• [Exercise details]
Reproduce exactly the lines of the material beneath, from the line that contains "staged (R222). -/" to the line that contains "let good := decide (status ≤ 1)", both included, and no other lines.
-------- Given information --------
/-- The load checks of a descriptor's fields on a channel (R221, R222, R224). -/
def descBad (m : MvLoc) (d : Nat) : Bool :=
  let fmt := dFormat d
  let len := dLen d
  let rs := descRanges d
  let das := (if dSrcHost d || fmt = 2 then [] else [dSrc d]) ++ (if dDstHost d || fmt = 1 || fmt = 5 then [] else [dDst d]) ++ [dAux d]
  let window := fun (a : Nat) => decide (0x10 ≤ daRegion a ∧ daRegion a ≤ 0x1F)
  decide (fmt > 7) || decide (bitsOf (dF d 0x36 1) 3 4 ≠ 0) || decide (bitsOf (dF d 0x3E 2) 5 11 ≠ 0) || !nfwOk (dF d 0x48 4) || !nfwOk (dDstNfw d) ||
  decide (bitsOf (dF d 0x50 2) 10 6 ≠ 0) || decide (bitsOf (dF d 0x52 2) 10 6 ≠ 0) || decide (bitsOf (dUnitBase d) 18 14 ≠ 0) || decide (dUnitBase d % 256 ≠ 0) ||
  decide (dF d 0x5A 6 ≠ 0) || das.any (fun a => decide (a ≥ 2 ^ 56)) ||
  ((fmt = 1 || fmt = 5) && decide (dDst d ≠ 0)) || (!(fmt = 3 || fmt = 4 || fmt = 5 || fmt = 6) && decide (dAux d ≠ 0)) ||
  !formatsOk d || (fmt = 7 && (dDstHost d || decide (dRemote d ≠ 0xFFFF) || decide (daRegion (dDst d) ≠ 2))) || (bitOf (dF d 0x36 1) 7 && dHandle d = 0) || (dShare d ≠ 0 && dBurst d = 0) ||
  (fmt ≠ 0 && (decide (dRows d ≠ 1) || (if fmt = 6 then decide (len % aifBlockBytes (dSrcFmt d) ≠ 0) else decide (len * 8 % dSrcBits d ≠ 0)))) ||
  rs.any (fun a => a.rd && rs.any fun b => b.wr && !(a.wr && b.rd) && a.overlaps b) ||
  (match rs.filter (·.wr) with | [a, b] => a.overlaps b | _ => false) ||
  (!m.isPort && (das.any window || decide (dRemote d ≠ 0xFFFF))) || (m.hostPort.isNone && (dSrcHost d || dDstHost d)) || das.any fun a => daRegion a = 3

/-- A descriptor is loaded into SHADOW (R226): BUSY before the field checks, then BAD_ARG. -/
def Hw.mvLoad (h : Hw) (m : MvLoc) (d : Nat) (ue : Bool) : CmdRes × Hw :=
  let x := h.mvAt m
  if h.fencedPage m.page then (.fenced, h)
  else if x.shadow.isSome || decide (x.records.length ≥ 4) then (.busy, h)
  else if descBad m d then (.badArg, h)
  else (.ok, h.setMv m { x with shadow := some (d, ue), kicks := x.kicks + 1 })

/-- A path may command or write a channel's page: of a host channel, the Ringmaster and its own host only (R221). -/
def Hw.mvMay (h : Hw) (p : Path) (m : MvLoc) : Bool :=
  match m with
  | .host x _ => p = .rm || p.host = some x
  | _ => h.mayCommand p m.page none
/-- Who may LOAD: channels 14 and 15 of a site take the Ringmaster's loads in bring-up only; a host channel its host's while that holds the paddock's lease (R220, R221). -/
def Hw.mvMayLoad (h : Hw) (p : Path) (m : MvLoc) : Bool :=
  match m with
  | .site _ c => if c.val ≥ 14 then p = .rm && !h.bit (pgModule + Reg.module.glbStatus) 0 else true
  | .host _ _ => (match p.host, h.mvPaddock m with | some x, some n => h.holds x n.val | some _, none => false | none, _ => true)
  | _ => true
/-- The descriptor a path has staged (R222). -/
def Hw.mvStaged (h : Hw) (p : Path) (m : MvLoc) : Nat :=
  (List.range 24).foldl (fun v i => v + (h.argOf p (m.page + Reg.mover.mvrShadow0 + 4 * i)).toNat <<< (32 * i)) 0

/-- LOAD (R226). -/
def execMvrLoad (p : Path) (m : MvLoc) (s : State) : Res :=
  .next <| runCmd s p m.page 0x01 (s.hw.mvMay p m) [0, 1, 2] fun s =>
    if !s.hw.mvMayLoad p m then (.badArg, s)
    else
      let (r, h) := s.hw.mvLoad m (s.hw.mvStaged p m) false
      (r, { s with hw := h })

/-- An object is held, or released, for a transfer (R210, R230). -/
def Hw.hold (h : Hw) (handle : Nat) (up : Bool) : Hw :=
  match h.obj handle with
  | some o => h.setObj handle { o with holds := if up then o.holds + 1 else o.holds - 1 }
  | none => h

/-- Remove the oldest record (R228). -/
def Hw.mvTake (h : Hw) (m : MvLoc) : Option (MvRecord × Hw) :=
  let x := h.mvAt m
  match x.records with
  | r :: rest => some (r, h.setMv m { x with records := rest, kicks := x.kicks - 1 })
  | [] => none
/-- An S-core that waits in SMV.WAIT on a channel takes the record that has come (R228). -/
def Hw.smvWake (h : Hw) (m : MvLoc) : Hw :=
  match m with
  | .cluster l c =>
    let q := h.sqAt l
    (match q.wait with
     | some (.mover rd ch) =>
       if ch = c.val then
         match h.mvTake m with
         | some (r, h) => (h.setSq l { h.sqAt l with wait := none }).setX l rd r.status
         | none => h
       else h
     | _ => h)
  | _ => h

/-- A completion record is made, with what follows from it: counters, events, the token, the item's error, watch counts (R146, R228, R302). -/
def Hw.mvRecord (h : Hw) (m : MvLoc) (d status : Nat) (late alt draft reorder refused : Bool) (seq bytes : Nat) (pad : Option Paddock) : Hw :=
  let pg := m.page
  let x := h.mvAt m
  let h := h.setMv m { x with records := x.records ++ [⟨status + 128 * b2n late, b2n alt + 2 * b2n draft + 4 * b2n reorder + 8 * b2n refused, seq % 2 ^ 16, bytes⟩] }
  let good := decide (status ≤ 1)
  let h := h.count (pg + (if good then Reg.mover.mvrDone else Reg.mover.mvrErr)) 0 32 1
  let h := if good then h.watchCommit pg else h.watchDrop pg
  let h := if good then h else h.raise pg 9
  let h := if good || decide (status = 14) then h else match m.clusterOf with
    | some cl => h.emit (.itemError cl pg 8)
    | none => h
  let h := h.smvWake m
  if status = 14 then h
  else
    let h := if dFlag d 2 then h.raise pg 8 else h
    match dFlag d 1, pad with
    | true, some n => h.tokenSignal n none (dF d 0x38 4) 1 (!good)
    | _, _ => h

/-- The channel's next sequence number. -/
def Hw.mvSeq (h : Hw) (m : MvLoc) : Nat × Hw :=
  let x := h.mvAt m
  (x.nextSeq, h.setMv m { x with nextSeq := (x.nextSeq + 1) % 2 ^ 16 })

/-- The committed slot of a paddock: the generation pointer (R241, R298). -/
def Hw.genSlot (h : Hw) (n : Paddock) : Nat := h.fld (pgCommit n + Reg.stepCommit.scProgress) 8 1
/-- The paddock is halted (R242, R293). -/
def Hw.padHalted (h : Hw) (n : Paddock) : Bool := h.slotState n = 4 || h.blkState (pgCommit n) = 7

/-- Ring pages that a T1 interval covers within a site-local interval of a site, and whether they share a byte (R186). -/
def mixMeets (x : Span) (y : Span) : Bool :=
  let j := y.siteIdx
  let a := bitsOf x.base 0 41
  let c := bitsOf y.base 0 36
  let e := c + y.len
  let lo := max (c / 4096) ((a / 4096 + 23 - j) / 24)
  let hi := min ((e - 1) / 4096) (((a + x.len - 1) / 4096 + 24 - j) / 24 - 1)
  let piece := fun (k : Nat) =>
    let p := (24 * k + j) * 4096
    let l := p + (c - k * 4096)
    let r := p + min 4096 (e - k * 4096)
    decide (a < r) && decide (l < a + x.len)
  x.ring = y.ring && decide ((a + x.len - 1) / 4096 ≥ j) && decide (lo ≤ hi) && (decide (hi ≥ lo + 2) || piece lo || piece hi)
/-- Two ranges of device addresses share a stored byte, whichever of regions 0x00 and 0x01 names it (R242). -/
def bytesMeet (x y : Span) : Bool :=
  if x.len = 0 || y.len = 0 then false
  else if daRegion x.base = daRegion y.base || daRegion x.base = 2 || daRegion y.base = 2 then
    decide (x.base < y.base + y.len) && decide (y.base < x.base + x.len)
  else if daRegion x.base = 0 then mixMeets x y else mixMeets y x

/-- Addresses of a range's rows. -/
def MvRange.rowAddrs (r : MvRange) : List Int := (List.range r.rows).map fun (i : Nat) => (r.base : Int) + (i : Int) * r.stride
/-- A window of a paddock: the handle bound to it, if any (R210, R219). -/
def Hw.window (h : Hw) (n : Paddock) (w : Nat) : Option Nat :=
  let k := pgPlaceGlobal + Reg.placeGlobal.paddock0Win0Lo + 0x80 * n.val + 8 * w
  if h.bit (k + 4) 31 then some (h.regN k + (h.fld (k + 4) 0 16) <<< 32) else none
/-- One row of a range passes the activation checks: addresses, population, paddock, windows, objects of optimizer state (R22, R186, R210, R224, R242). -/
def Hw.rowOk (h : Hw) (n : Paddock) (d : Nat) (ue : Bool) (r : MvRange) (a : Int) : Bool :=
  let top : Int := if r.space = 1 then 2 ^ 64 else 2 ^ 56
  if a < 0 ∨ a + (r.len : Int) > top then false
  else
    let a := a.toNat
    if r.space = 1 then true
    else if r.space = 2 then populated a r.len && decide (daRegion a ≤ 2) && decide (a % 16 = 0)
    else if 0x10 ≤ daRegion a ∧ daRegion a ≤ 0x1F then
      match (h.window n (daRegion a - 0x10)).bind h.obj with
      | none => false
      | some o =>
        decide (bitsOf a 0 48 + r.len ≤ o.size) && (!r.rd || o.owner = n.val || bitOf o.share n.val) && (!r.wr || (o.owner = n.val && o.state = .t2))
    else if !(decide (daRegion a ≤ 2) && h.rangeInPaddock n a r.len) then false
    else
      let row : Span := ⟨a, r.len⟩
      (h.objs.filter fun p => p.2.cls = 3).all fun p =>
        let t1 : Span := ⟨p.2.t1Da, if p.2.inT1 then p.2.size else 0⟩
        if !bytesMeet row t1 then true
        else
          let free := ue || (p.2.owner = n.val && h.padHalted n)
          dHandle d = p.1 && (free || (!r.wr && !bytesMeet row ⟨p.2.t1Da + p.2.size / 2, p.2.size / 2⟩))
--------
• [Output of the task]
/-- The descriptor a path has staged (R222). -/
def Hw.mvStaged (h : Hw) (p : Path) (m : MvLoc) : Nat :=
  (List.range 24).foldl (fun v i => v + (h.argOf p (m.page + Reg.mover.mvrShadow0 + 4 * i)).toNat <<< (32 * i)) 0

/-- LOAD (R226). -/
def execMvrLoad (p : Path) (m : MvLoc) (s : State) : Res :=
  .next <| runCmd s p m.page 0x01 (s.hw.mvMay p m) [0, 1, 2] fun s =>
    if !s.hw.mvMayLoad p m then (.badArg, s)
    else
      let (r, h) := s.hw.mvLoad m (s.hw.mvStaged p m) false
      (r, { s with hw := h })

/-- An object is held, or released, for a transfer (R210, R230). -/
def Hw.hold (h : Hw) (handle : Nat) (up : Bool) : Hw :=
  match h.obj handle with
  | some o => h.setObj handle { o with holds := if up then o.holds + 1 else o.holds - 1 }
  | none => h

/-- Remove the oldest record (R228). -/
def Hw.mvTake (h : Hw) (m : MvLoc) : Option (MvRecord × Hw) :=
  let x := h.mvAt m
  match x.records with
  | r :: rest => some (r, h.setMv m { x with records := rest, kicks := x.kicks - 1 })
  | [] => none
/-- An S-core that waits in SMV.WAIT on a channel takes the record that has come (R228). -/
def Hw.smvWake (h : Hw) (m : MvLoc) : Hw :=
  match m with
  | .cluster l c =>
    let q := h.sqAt l
    (match q.wait with
     | some (.mover rd ch) =>
       if ch = c.val then
         match h.mvTake m with
         | some (r, h) => (h.setSq l { h.sqAt l with wait := none }).setX l rd r.status
         | none => h
       else h
     | _ => h)
  | _ => h

/-- A completion record is made, with what follows from it: counters, events, the token, the item's error, watch counts (R146, R228, R302). -/
def Hw.mvRecord (h : Hw) (m : MvLoc) (d status : Nat) (late alt draft reorder refused : Bool) (seq bytes : Nat) (pad : Option Paddock) : Hw :=
  let pg := m.page
  let x := h.mvAt m
  let h := h.setMv m { x with records := x.records ++ [⟨status + 128 * b2n late, b2n alt + 2 * b2n draft + 4 * b2n reorder + 8 * b2n refused, seq % 2 ^ 16, bytes⟩] }
  let good := decide (status ≤ 1)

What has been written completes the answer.